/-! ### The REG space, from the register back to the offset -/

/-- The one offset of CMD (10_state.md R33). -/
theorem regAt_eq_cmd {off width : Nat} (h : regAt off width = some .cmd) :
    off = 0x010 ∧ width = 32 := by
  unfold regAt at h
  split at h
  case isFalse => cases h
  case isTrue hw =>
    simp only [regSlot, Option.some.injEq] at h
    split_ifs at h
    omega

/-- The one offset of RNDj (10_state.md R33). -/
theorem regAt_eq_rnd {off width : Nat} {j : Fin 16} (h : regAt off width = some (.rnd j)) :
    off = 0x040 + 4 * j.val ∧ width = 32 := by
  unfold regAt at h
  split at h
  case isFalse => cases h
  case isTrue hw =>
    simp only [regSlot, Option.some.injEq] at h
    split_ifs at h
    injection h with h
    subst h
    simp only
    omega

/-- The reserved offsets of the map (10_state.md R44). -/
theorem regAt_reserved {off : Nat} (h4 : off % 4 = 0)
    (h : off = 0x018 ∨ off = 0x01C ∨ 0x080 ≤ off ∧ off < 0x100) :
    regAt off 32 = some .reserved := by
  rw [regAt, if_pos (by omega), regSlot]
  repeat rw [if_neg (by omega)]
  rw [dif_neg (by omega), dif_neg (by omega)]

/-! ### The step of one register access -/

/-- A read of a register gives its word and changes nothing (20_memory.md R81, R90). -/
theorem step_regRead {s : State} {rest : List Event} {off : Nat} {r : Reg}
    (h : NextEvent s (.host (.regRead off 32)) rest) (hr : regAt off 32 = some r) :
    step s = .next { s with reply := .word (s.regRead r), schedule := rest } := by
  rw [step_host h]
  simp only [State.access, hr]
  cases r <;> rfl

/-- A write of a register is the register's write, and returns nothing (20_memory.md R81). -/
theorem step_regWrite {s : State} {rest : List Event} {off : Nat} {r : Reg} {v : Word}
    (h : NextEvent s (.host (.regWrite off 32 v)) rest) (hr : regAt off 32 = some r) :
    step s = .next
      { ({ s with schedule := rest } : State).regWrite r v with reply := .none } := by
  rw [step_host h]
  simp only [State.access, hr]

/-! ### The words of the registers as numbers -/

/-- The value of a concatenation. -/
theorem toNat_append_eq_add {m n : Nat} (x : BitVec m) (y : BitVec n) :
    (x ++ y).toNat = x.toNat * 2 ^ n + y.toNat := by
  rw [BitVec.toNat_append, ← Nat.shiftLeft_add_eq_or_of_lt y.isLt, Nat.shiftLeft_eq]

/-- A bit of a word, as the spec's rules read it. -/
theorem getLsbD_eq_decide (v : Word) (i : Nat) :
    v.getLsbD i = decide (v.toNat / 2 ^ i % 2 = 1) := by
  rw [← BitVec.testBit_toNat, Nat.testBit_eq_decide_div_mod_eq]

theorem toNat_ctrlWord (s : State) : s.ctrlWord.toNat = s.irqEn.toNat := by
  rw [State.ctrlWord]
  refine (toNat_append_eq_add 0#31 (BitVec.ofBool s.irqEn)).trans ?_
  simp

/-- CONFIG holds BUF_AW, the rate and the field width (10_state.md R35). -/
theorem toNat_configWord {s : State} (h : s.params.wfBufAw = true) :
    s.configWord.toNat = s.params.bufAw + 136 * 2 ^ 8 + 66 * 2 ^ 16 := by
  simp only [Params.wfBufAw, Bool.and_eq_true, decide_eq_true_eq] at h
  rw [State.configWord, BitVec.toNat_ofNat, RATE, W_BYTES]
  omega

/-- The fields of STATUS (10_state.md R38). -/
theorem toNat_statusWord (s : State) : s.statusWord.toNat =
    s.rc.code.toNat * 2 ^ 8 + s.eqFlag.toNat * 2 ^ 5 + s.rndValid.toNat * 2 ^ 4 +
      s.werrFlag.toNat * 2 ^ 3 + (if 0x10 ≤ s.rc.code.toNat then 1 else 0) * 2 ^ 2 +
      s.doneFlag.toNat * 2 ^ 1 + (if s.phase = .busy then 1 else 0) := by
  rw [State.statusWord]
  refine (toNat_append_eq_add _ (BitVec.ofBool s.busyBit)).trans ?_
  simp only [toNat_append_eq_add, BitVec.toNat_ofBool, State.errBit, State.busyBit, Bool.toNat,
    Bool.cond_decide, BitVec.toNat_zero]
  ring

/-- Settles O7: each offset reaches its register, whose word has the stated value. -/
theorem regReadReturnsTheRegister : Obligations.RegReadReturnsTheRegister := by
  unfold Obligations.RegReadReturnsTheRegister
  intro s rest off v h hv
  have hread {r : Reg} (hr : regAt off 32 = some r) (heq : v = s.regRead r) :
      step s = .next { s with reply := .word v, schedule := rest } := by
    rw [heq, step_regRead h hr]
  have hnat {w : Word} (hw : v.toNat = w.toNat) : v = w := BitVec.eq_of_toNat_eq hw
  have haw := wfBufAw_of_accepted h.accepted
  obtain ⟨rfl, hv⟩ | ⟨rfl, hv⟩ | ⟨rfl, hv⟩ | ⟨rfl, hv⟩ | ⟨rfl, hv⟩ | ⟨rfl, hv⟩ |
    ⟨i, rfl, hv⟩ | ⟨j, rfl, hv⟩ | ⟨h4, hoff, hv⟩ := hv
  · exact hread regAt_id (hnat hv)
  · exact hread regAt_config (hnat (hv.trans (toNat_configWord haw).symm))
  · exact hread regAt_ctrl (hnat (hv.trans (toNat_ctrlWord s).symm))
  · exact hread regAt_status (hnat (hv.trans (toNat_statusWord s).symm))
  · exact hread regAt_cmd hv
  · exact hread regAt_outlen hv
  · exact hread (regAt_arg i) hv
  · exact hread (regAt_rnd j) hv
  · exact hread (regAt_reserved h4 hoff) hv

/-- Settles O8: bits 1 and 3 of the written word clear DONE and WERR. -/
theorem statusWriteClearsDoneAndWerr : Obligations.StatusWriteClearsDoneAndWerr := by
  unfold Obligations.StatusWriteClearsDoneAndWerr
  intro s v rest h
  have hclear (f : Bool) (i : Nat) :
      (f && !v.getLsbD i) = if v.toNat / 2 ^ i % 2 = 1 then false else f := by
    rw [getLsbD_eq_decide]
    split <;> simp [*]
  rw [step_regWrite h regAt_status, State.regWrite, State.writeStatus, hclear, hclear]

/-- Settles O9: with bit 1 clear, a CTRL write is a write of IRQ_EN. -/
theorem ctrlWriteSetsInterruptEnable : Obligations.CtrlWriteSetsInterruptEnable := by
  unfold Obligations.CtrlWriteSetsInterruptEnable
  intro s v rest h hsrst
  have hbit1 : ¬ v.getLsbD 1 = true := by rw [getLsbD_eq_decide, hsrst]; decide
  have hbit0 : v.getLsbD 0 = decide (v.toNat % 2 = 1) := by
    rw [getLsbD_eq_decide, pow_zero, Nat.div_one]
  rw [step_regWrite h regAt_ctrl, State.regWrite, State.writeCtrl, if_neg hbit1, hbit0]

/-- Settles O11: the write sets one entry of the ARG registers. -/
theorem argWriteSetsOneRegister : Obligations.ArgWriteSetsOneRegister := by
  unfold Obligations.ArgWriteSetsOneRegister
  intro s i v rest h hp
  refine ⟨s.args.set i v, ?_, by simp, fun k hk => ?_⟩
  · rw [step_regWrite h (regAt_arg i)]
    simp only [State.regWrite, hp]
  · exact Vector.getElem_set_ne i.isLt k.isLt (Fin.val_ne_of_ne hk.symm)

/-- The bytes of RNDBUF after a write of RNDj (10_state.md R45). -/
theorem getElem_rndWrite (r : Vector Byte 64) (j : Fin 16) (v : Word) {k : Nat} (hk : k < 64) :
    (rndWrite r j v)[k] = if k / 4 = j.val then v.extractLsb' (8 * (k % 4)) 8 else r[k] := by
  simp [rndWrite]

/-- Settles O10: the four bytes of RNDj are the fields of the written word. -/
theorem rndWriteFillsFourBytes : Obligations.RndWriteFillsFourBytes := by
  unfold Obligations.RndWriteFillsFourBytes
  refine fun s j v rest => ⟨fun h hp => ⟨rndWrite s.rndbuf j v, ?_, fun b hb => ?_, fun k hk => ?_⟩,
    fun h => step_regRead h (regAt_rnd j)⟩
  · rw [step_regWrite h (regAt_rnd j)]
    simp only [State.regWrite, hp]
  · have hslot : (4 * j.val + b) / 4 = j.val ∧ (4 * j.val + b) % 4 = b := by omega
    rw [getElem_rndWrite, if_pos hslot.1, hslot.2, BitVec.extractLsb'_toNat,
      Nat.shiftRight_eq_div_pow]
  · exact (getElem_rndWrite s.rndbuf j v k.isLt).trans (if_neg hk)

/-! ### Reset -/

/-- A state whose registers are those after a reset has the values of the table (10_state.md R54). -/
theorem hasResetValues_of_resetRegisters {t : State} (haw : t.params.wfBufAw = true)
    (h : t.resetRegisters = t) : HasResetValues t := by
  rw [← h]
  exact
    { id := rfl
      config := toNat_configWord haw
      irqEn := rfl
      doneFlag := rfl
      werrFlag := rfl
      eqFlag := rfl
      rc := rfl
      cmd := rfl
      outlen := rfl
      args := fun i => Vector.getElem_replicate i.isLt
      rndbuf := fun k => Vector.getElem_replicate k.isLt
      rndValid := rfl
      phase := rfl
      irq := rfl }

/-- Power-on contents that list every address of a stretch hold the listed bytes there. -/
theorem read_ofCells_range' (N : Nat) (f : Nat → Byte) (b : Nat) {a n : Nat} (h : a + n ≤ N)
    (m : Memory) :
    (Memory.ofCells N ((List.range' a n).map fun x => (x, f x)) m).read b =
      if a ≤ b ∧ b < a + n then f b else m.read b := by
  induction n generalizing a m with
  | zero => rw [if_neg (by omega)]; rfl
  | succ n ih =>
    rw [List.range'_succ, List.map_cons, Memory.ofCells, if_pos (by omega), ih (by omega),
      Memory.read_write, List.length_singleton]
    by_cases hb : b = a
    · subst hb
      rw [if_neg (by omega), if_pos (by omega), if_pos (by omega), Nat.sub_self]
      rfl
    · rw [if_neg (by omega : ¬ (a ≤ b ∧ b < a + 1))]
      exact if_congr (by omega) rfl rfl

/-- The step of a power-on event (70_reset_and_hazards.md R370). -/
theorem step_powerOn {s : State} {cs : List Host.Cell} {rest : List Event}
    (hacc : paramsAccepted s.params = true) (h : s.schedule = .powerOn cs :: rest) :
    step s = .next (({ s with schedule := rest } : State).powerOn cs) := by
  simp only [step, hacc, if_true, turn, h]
********
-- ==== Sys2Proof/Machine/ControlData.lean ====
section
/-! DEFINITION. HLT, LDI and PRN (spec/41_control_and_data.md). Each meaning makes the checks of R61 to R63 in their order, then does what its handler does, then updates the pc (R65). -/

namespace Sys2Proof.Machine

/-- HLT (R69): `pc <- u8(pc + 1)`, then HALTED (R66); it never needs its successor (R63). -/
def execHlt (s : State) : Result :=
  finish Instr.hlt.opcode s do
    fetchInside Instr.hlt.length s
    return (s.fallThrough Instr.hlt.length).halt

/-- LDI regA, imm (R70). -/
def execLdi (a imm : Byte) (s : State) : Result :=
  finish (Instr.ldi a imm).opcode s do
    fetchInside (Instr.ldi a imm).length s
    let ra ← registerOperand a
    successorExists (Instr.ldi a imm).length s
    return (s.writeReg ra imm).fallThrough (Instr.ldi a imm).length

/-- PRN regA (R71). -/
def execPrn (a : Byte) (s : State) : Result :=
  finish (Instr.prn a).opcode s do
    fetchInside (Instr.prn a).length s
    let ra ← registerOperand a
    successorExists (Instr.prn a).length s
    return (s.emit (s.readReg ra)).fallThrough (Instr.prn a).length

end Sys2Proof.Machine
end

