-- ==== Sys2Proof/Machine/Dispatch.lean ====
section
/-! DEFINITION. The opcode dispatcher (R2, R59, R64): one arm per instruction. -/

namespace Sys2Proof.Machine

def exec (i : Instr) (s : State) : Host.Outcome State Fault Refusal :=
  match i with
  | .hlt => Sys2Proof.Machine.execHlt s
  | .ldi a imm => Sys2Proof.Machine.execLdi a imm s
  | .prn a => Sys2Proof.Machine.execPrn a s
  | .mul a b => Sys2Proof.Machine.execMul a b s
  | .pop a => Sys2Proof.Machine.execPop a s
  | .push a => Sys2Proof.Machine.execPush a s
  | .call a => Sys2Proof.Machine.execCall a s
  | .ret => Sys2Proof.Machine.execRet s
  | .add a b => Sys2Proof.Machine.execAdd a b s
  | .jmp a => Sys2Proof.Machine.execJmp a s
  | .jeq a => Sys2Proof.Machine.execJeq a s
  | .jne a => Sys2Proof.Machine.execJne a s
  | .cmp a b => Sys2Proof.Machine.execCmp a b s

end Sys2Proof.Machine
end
********
• **EXERCISE DETAILS**
Using the data above, transcribe the lines that run from the line with "the offset -/" to the line with "RNDj (10_state.md R33). -/", both ends kept, and output nothing else.

• **EXERCISE RESPONSE**
/-! ### The REG space, from the register back to the offset -/

/-- The one offset of CMD (10_state.md R33). -/
theorem regAt_eq_cmd {off width : Nat} (h : regAt off width = some .cmd) :
    off = 0x010 ∧ width = 32 := by
  unfold regAt at h
  split at h
  case isFalse => cases h
  case isTrue hw =>
    simp only [regSlot, Option.some.injEq] at h
    split_ifs at h
    omega

/-- The one offset of RNDj (10_state.md R33). -/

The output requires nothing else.